В ее жизни была грязь. Развод на совести мужа, тут она ничем себя не запятнала, а вот связь с женатым – другое дело. Она добровольно согласилась на унизительную роль любовницы, страстно мечтала разбить чужую семью, и был момент, когда она была готова осудить невиновного ради того, чтобы получить вожделенный статус законной жены. Стыдно вспоминать, и, наверное, полностью от этой грязи ей уже не отмыться, но хотя бы можно закрыть ее в укромном уголке сердца, а не тянуть, не размазывать по новым отношениям.
Болезненную недоверчивость необходимо преодолеть. Ну или хотя бы молча перетерпеть. Кирилл не должен расплачиваться за ее прошлое.
Пусть ведет под венец любящую счастливую женщину, а не потасканную бабу, вцепившуюся в свой последний шанс как вошь в овчину.

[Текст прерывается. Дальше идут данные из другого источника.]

-- ==== Sys2Proof/Machine/Parse.lean ====
section
/-! DEFINITION. Passes of the parse engines (R258–R260, R267–R276): readiness and dispatch, the running of an instruction and
the ends of a pass, recirculation, halting and stepping, banks and their loading. -/

namespace Sys2Proof.Machine

/-! ### Banks (R271, R273) -/

/-- The active bank. -/
def activeBank (s : State) : Nat := rd s Reg.PE_STATUS.active

/-- Whether bank `b` holds a checked image. -/
def bankReady (s : State) (b : Nat) : Bool := rdB s (if b = 0 then Reg.PE_STATUS.ready0 else Reg.PE_STATUS.ready1)

/-- Bank `b` marked ready or not. -/
def markBank (s : State) (b : Nat) (ready : Bool) : State :=
  wr s (if b = 0 then Reg.PE_STATUS.ready0 else Reg.PE_STATUS.ready1) (b2n ready)

/-- The drain flag of bank `b`. -/
def drainFld (b : Nat) : Fld := if b = 0 then Reg.PE_STATUS.drain0 else Reg.PE_STATUS.drain1

/-- Whether a frame that still carries bank `b`, or an engine with a frame, uses it (R273). -/
def bankUsed (s : State) (b : Nat) : Bool :=
  s.sw.frames.any (fun f => f.2.bank == some b) || s.pe.engines.any (fun g => g.2.frame.isSome && g.2.bank == b)

/-- The words a frame carries into its next pass. -/
def carried (m : List Nat) : List Nat := (m.drop 6).take 8

/-! ### The result store (R260) -/

/-- The free places of the result store given to engines whose pass has ended, lowest engine first. -/
def storeResults (s : State) : State :=
  s.pe.engines.foldl (fun s x =>
    let g := x.2
    match g.frame with
    | none => s
    | some id =>
      if !g.waiting || g.halted then s
      else if (frameAt s id).isNone then setEngine s x.1 { g with
        frame := none
        waiting := false }
      else if s.pe.results.length < 256 then
        let s := modFrame s id (fun f => { f with result := g.m })
        let s := modPe s (fun p => { p with results := p.results ++ [id] })
        setEngine s x.1 { g with
          frame := none
          waiting := false }
      else s) s

/-- Frame `id` discarded, and what its place in the result store was wanted for. -/
def dropFrame (s : State) (id : Nat) : State := storeResults (discardFrame s id)

/-! ### Recirculation (R270) -/

/-- Frame `id` no longer waits for a decision on its input. -/
def unorder (s : State) (id : Nat) : State :=
  modPe s (fun p => { p with
    order := Tab.mapAll (fun _ (l : List Nat) => l.filter (fun i => i != id)) p.order
    results := p.results.filter (fun i => i != id) })

/-- Whether the first 256 bytes of a frame's pass are in the buffer, or all of a shorter one (R259). -/
def inBuffer (f : CoreFrame) : Bool := f.received || decide (min f.len 256 ≤ f.data.length + f.fcs.length)

/-- Frame `id` sent round with `strip` bytes off its front, carrying `words`. -/
def sendRound (s : State) (id strip : Nat) (words : List Nat) : State :=
  match frameAt s id with
  | none => s
  | some f =>
    if 2 ≤ f.pass then
      dropFrame (peEventLimited (bump s Reg.PE_STAT_RCIRC_LIMIT.value) 2 f.port0 1 (leBytes 4)) id
    else if 255 < strip ∨ f.len < strip + 14 then dropFrame (bump s Reg.PE_STAT_RCIRC_BAD.value) id
    else
      let cells := f.cells
      let s := if f.received then mirrorRound s f.input f.data (f.data.drop strip) f.stamp else s
      let s := modFrame (unorder s id) id (fun f => { f with
        data := f.data.drop strip
        len := f.len - strip
        input := 18
        cells := 0
        pass := f.pass + 1
        strip := f.strip + strip
        words := words
        result := [] })
      match admitCells id cells s with
      | (s, true) => storeResults (pushArrived s 18 id)
      | (s, false) => dropFrame (admissionRefused s id) id

/-! ### Readiness and dispatch (R259) -/

/-- Frame `id` ready on input `p`: discarded where no checked bank would parse it, else stamped with the current turn at its
pass 0 and put into the parse queue (R271, R285). -/
def makeReady (s : State) (p id : Nat) : State :=
  match frameAt s id with
  | none => s
  | some f =>
    if !rdB s Reg.PE_CTRL.en || !bankReady s (f.bank.getD (activeBank s)) then
      dropFrame (bump s Reg.PE_STAT_DISABLED.value) id
    else
      let s := modFrame s id (fun f => { f with turn := some (f.turn.getD s.cl.current) })
      modPe s (fun g => { g with
        queues := Tab.upd g.queues p [] (fun l => l ++ [id])
        order := Tab.upd g.order p [] (fun l => l ++ [id]) })

/-- The next frame of the signal gateway admitted (R206, R208): its contents leave the gateway here (R303, R336). -/
def admitSgw (s : State) : State × Option Nat :=
  match s.sg.toSwitch with
  | [] => (s, none)
  | x :: rest =>
    let s := modSg s (fun g => { g with toSwitch := rest })
    let s := mirrorRx s 17 x.bytes (dtNow s)
    let s := x.left.foldl (fun s c => contentLeft s c.1 c.2) s
    enterFrame s (withTag s { CoreFrame.entering x.bytes (fcsOf x.bytes) 17 x.cls with
      stamp := dtNow s
      start := s.now })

– Я очень хочу, чтобы мы поскорее поженились, – она взъерошила густые волосы Кирилла, – но только не украдкой. Мы же ничего ни у кого не отнимаем, зачем нам спешить и прятаться?

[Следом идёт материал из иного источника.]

-- ==== Sys2Proof/Machine/Classify.lean ====
section
/-! DEFINITION. Classification (chapter 11): keys, rules, the decision with its lookups (R229, R241–R243, R280–R284, R329),
turns and their commands (R285–R291, R294, R295), the scrub (R292). -/

namespace Sys2Proof.Machine

/-! ### The action word (Table 11.3) -/

def Act.fwd (a : Nat) : Nat := bitsOf a 0 2
def Act.cls (a : Nat) : Nat := bitsOf a 2 3
def Act.clsEn (a : Nat) : Bool := bitSet a 5
def Act.session (a : Nat) : Nat := bitsOf a 18 3
def Act.mirror (a : Nat) : Bool := bitSet a 21
def Act.copyHost (a : Nat) : Bool := bitSet a 22
def Act.rxPdu (a : Nat) : Bool := bitSet a 23
def Act.strip (a : Nat) : Nat := bitsOf a 24 8
def Act.device (a : Nat) : Nat := bitsOf a 45 6
def Act.port (a : Nat) : Nat := bitsOf a 51 5
def Act.profile (a : Nat) : Nat := bitsOf a 56 8

/-- The reason of Table 11.6 an action word fails, 0 for none. -/
def actionReason (s : State) (a : Nat) : Nat :=
  if Act.fwd a = 3 ∧ (bitsOf a 6 18 ≠ 0 ∨ bitsOf a 32 32 ≠ 0) then 2
  else if Act.fwd a == 2 && (decide (18 ≤ Act.port a) || (Act.device a != 0 && (Act.device a == ownId s || Act.port a == 17)))
    then 3
  else if Act.rxPdu a && Act.fwd a != 0 then 4
  else 0

/-! ### Keys and rules (R280–R282) -/

def Rule.id (r : Bytes) : Nat := leAt r 0 2
def Rule.priority (r : Bytes) : Nat := leAt r 2 2
def Rule.value (r : Bytes) : Nat := leAt r 0x08 40
def Rule.care (r : Bytes) : Nat := leAt r 0x30 40
def Rule.action (r : Bytes) : Nat := leAt r 0x58 8

/-- Whether a rule matches a key (R282). -/
def Rule.hits (r : Bytes) (key : Nat) : Bool := (key ^^^ Rule.value r) &&& Rule.care r == 0

/-- The reason a rule record fails Table 11.6, 0 for none. -/
def ruleReason (s : State) (r : Bytes) : Nat :=
  let care := Rule.care r
  if leAt r 4 4 ≠ 0 ∨ bitsOf care 60 4 ≠ 0 ∨ Rule.value r &&& care ≠ Rule.value r then 1
  else actionReason s (Rule.action r)

/-- The entry that wins for a frame of turn `t` (R282): highest priority, then lowest rule ID. -/
def winner (s : State) (t key : Nat) : Option ClEntry :=
  leastBy (fun e => (65535 - Rule.priority e.rule) * 65536 + Rule.id e.rule)
    ((s.cl.entries.map Prod.snd).filter (fun e => e.live t s.cl.current && !e.broken && Rule.hits e.rule key))

/-- The entry that decides a frame of turn `t`: none where none matches, and none while CL_CTRL.en is 0 (R282). -/
def consulted (s : State) (t key : Nat) : Option ClEntry := if rdB s Reg.CL_CTRL.en then winner s t key else none

/-- The entry that holds rule `id` live in turn C. -/
def liveRule (s : State) (id : Nat) : Option (Nat × ClEntry) :=
  s.cl.entries.find? (fun x => Rule.id x.2.rule == id && x.2.live s.cl.current s.cl.current)

/-- The miss action of turn `t`. -/
def missOf (s : State) (t : Nat) : Nat := Tab.get s.cl.miss t 1

/-- The action a frame of turn `t` takes: that of its entry, or the miss action of its turn (R282). -/
def chosenAction (s : State) (t : Nat) (win : Option ClEntry) : Nat :=
  match win with
  | some e => Rule.action e.rule
  | none => missOf s t

/-! ### Lookups (R229, R241–R243, R253) -/

/-- The memory errors a frame's lookups find, counted and reported. -/
def memErrors (s : State) (errs : List MemErr) : State :=
  errs.foldl (fun s e =>
    if e.corrected then lifeCount s Life.ecc 6
    else ftEvent (bump (lifeCount s Life.ecc 7) Reg.FT_STAT_MEM_UNC.value) 8 e.table (leBytes 4 e.index)) s

/-- Whether an error makes entry `i` of table `t` not valid for this lookup. -/
def lost (errs : List MemErr) (t i : Nat) : Bool := errs.any (fun e => e.table == t && e.index == i && !e.corrected)

/-- A bad entry found at use (Table 9.11). -/
def ftBadEntry (s : State) (t i : Nat) : State := ftEvent (bump s Reg.FT_STAT_BAD_ENTRY.value) 7 t (leBytes 4 i)

/-- The VLAN entry of a frame, or none where its rules discard it (R242). -/
def vlanOf (s : State) (f : CoreFrame) (errs : List MemErr) : State × Option Nat :=
  let e := vlanAt s f.vid
  let drop := fun (s : State) => (bump s Reg.FT_STAT_VLAN_DROP.value, none)
  if f.vid = 4095 ∨ Vlan.valid e = false ∨ lost errs 21 f.vid = true then drop s
  else if vlanReason f.vid e ≠ 0 then drop (ftBadEntry s 21 f.vid)
  else if rdB s Reg.FT_PORT_CFG.ingress_filter f.input && !bitSet (Vlan.member e) f.input then drop s
  else (s, some e)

Вера Ивановна брела на работу. За ночь потеплело, снег на тротуарах превратился в серую кашу, но самое противное – начали проседать высокие сугробы по обочинам дорог, и возле поребриков на перекрестках заплескались широкие грязные лужи, перешагнуть которые было невозможно. Вера Ивановна попробовала прыгнуть, как идущая рядом девушка, но не вышло, и нога угодила в воду. К сожалению, сапог на этой ноге давно просил каши, но Вере Ивановне удавалось убедить себя, что подметка отошла всего лишь чуть-чуть, и это совершенно незаметно.

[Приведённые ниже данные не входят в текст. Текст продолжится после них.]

-- ==== Sys2Proof/Machine/Links.lean ====
section
/-! DEFINITION. The Tyeth links and what the devices tell each other over them (R344–R366): Sleeves, link states, link keys,
hellos and device records, the coordinator, IDs, routes and protection, and the frames that arrive. -/

namespace Sys2Proof.Machine

/-- The fabric state changed by `f`. -/
def modTf (s : State) (f : TfState → TfState) : State := { s with tf := f s.tf }

/-- Link `l`. -/
def tlAt (s : State) (l : Nat) : TfLink := Tab.get s.tf.links l TfLink.blank

/-- Link `l` changed. -/
def modTl (s : State) (l : Nat) (f : TfLink → TfLink) : State :=
  modTf s (fun g => { g with links := Tab.put g.links l (f (Tab.get g.links l TfLink.blank)) })

/-- A TF event (Table 14.12). -/
def tfEvent (s : State) (code inst : Nat) (data : Bytes) : State := raiseIn s Reg.TF_INT_STATUS.event 0 12 code inst data

/-- This device's UID. -/
def ownUid (s : State) : Nat := rd s Reg.TF_UID.uid

/-- The state of link `l`: 0 DOWN, 1 LISTEN, 2 TRAINING, 3 UP, 4 HELD. -/
def tlState (s : State) (l : Nat) : Nat := rd s Reg.TF_LINK_STATUS.state l

/-- Whether the Sleeve of pair `p` is open (R353, R354). -/
def pairOpen (s : State) (p : Nat) : Bool := rdB s (if p = 0 then Reg.TF_SLEEVE.open_a else Reg.TF_SLEEVE.open_b)

/-- Whether TF_SLEEVE forces pair `p` closed. -/
def pairForced (s : State) (p : Nat) : Bool := rdB s (if p = 0 then Reg.TF_SLEEVE.force_a else Reg.TF_SLEEVE.force_b)

/-- Counter `k` of link `l` in the life record: 0 down, 1 retrain, 2 protection, 3 Sleeve close. -/
def tyethCount (s : State) (l k : Nat) : State := lifeCount s Life.tyeth (4 * l + k)

/-! ### Hellos and device records (Table 14.6) -/

/-- The incarnation: the low 16 bits of power_ons. -/
def incarnation (s : State) : Nat := Tab.get s.lr.counts Life.powerOns 0 % 65536

/-- This device's hello on link `l`. -/
def ownHello (s : State) (l : Nat) : Hello where
  link := l
  coordCapable := rdB s Reg.TF_CTRL.coord_cap
  encCapable := true
  transitOnly := transitFull s
  compat := rd s Reg.TF_COMPAT.compat
  uid := ownUid s
  id := ownId s
  persisted := s.tf.persisted
  coord := rd s Reg.TF_STATUS.coord_id
  routeGen := rd s Reg.TF_STATUS.route_gen
  incarnation := incarnation s

/-- The 32 bytes of a hello. -/
def helloBytes (h : Hello) : Bytes :=
  leBytes 1 h.link ++ leBytes 1 (b2n h.coordCapable + 2 * b2n h.encCapable + 4 * b2n h.transitOnly) ++ leBytes 2 h.compat ++
    leBytes 12 h.uid ++ leBytes 1 h.id ++ leBytes 1 h.persisted ++ leBytes 1 h.coord ++ zeros 1 ++ leBytes 2 h.routeGen ++
    leBytes 2 h.incarnation ++ zeros 8

/-- This device's record. -/
def ownRecord (s : State) : DevRecord :=
  ⟨ownHello s 0, (List.range 4).map (fun l => if linkUp s l then (tlAt s l).neighbourUid else 0)⟩

/-- A link-local frame (R348). -/
def linkFrame (s : State) (typ : Nat) (payload : Bytes) : FabFrame :=
  { fabHeader s typ 7 0 payload with linkLocal := true }

/-- A flood frame this device originates. -/
def floodFrame (s : State) (typ : Nat) (payload : Bytes) : FabFrame :=
  { fabHeader s typ (rd s Reg.TF_CTRL.rra_class) 0 payload with flood := true }

/-- A frame put on every link of `ls` that is up. -/
def putOnLinks (s : State) (ls : List Nat) (f : FabFrame) : State :=
  ls.foldl (fun s l => if linkUp s l then putOnLink s l f else s) s

/-- This device's record sent over every link that is up, in the flood tree or not, since there is none before the first routes
(R357, assumption 110). -/
def sendRecordAll (s : State) : State :=
  let r := ownRecord s
  let s := modTf s (fun g => { g with told := some r })
  putOnLinks s [0, 1, 2, 3] (floodFrame s 2 (helloBytes r.hello ++ r.neighbours.flatMap (leBytes 12)))

/-- This device's record flooded where it is no longer what it last told (R357). -/
def tellRecord (s : State) : State := if s.tf.told = some (ownRecord s) then s else sendRecordAll s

Нести такое старье в починку было стыдно, и Вера Ивановна надеялась, что как-нибудь дотянет до весны. Только похоже, что нет.
Придется или прочесывать магазины в надежде, что выбросят импортные сапоги, или купить скороходовские опорки, то есть окончательно и бесповоротно поставить на себе крест как на женщине. Есть еще вариант обратиться к спекулянтам, но она никого из этого мира не знает, да и денег столько не наберет. Для нее импортные сапоги даже по госцене – жуткое расточительство.
Вера Ивановна вздохнула, почувствовав, как в сапоге захлюпала вода – ощущение, в общем, привычное. Впереди шла девушка в ярких сапожках из клеенки. Такая обувь появилась совсем недавно, и в народе ее стали называть дутиками, бахилами и луноходами. Снаружи – резина или непромокаемая ткань, внутри – теплый войлочный сапожок. Яркие цвета, голенище иногда украшают картинки. Тепло, красиво, удобно, только не достать. Вере Ивановне, слава богу, удалось в страшной давке урвать такие сапожки для дочери, а себе – нет. Давали как обычно, по штуке в одни руки, да и денег у нее на две пары не было.
Господи, неужели нельзя в город, где слякоть как минимум четыре месяца в году, а снег убирать никто не хочет, завезти достаточное количество теплой непромокаемой обуви, чтобы трудящиеся ходили с сухими ногами и не простужались?
Вера Ивановна нарочно заставляла себя думать про сапоги, чтобы отвлечься от действительно грустных мыслей. Скоро дочь уедет, и она останется совсем одна.
Абсолютно, стопроцентно одинока, выкинута на обочину жизни.
В носу защипало. Что ж, в утренних сумерках никто не обратит внимания на плачущую грузную тетку средних лет. Никому она неинтересна, так что можно реветь в полное свое удовольствие.
Но слезы завязли где-то на полпути. Безнадежность как цемент, сковывает все чувства.
Если бы двадцать лет назад кто-нибудь сказал бы ей, что все кончится именно так, Вера Ивановна или ни за что не поверила бы, или наложила на себя руки, не стала бы дожидаться своего превращения в никому не нужную старуху.
Впереди показался двухэтажный особнячок. На взгляд Веры Ивановны – ничего особенного, обычный домик в стиле классицизма, но управление охраны памятников архитектуры никак не могло решить, брать домик под свое крыло или не нужно.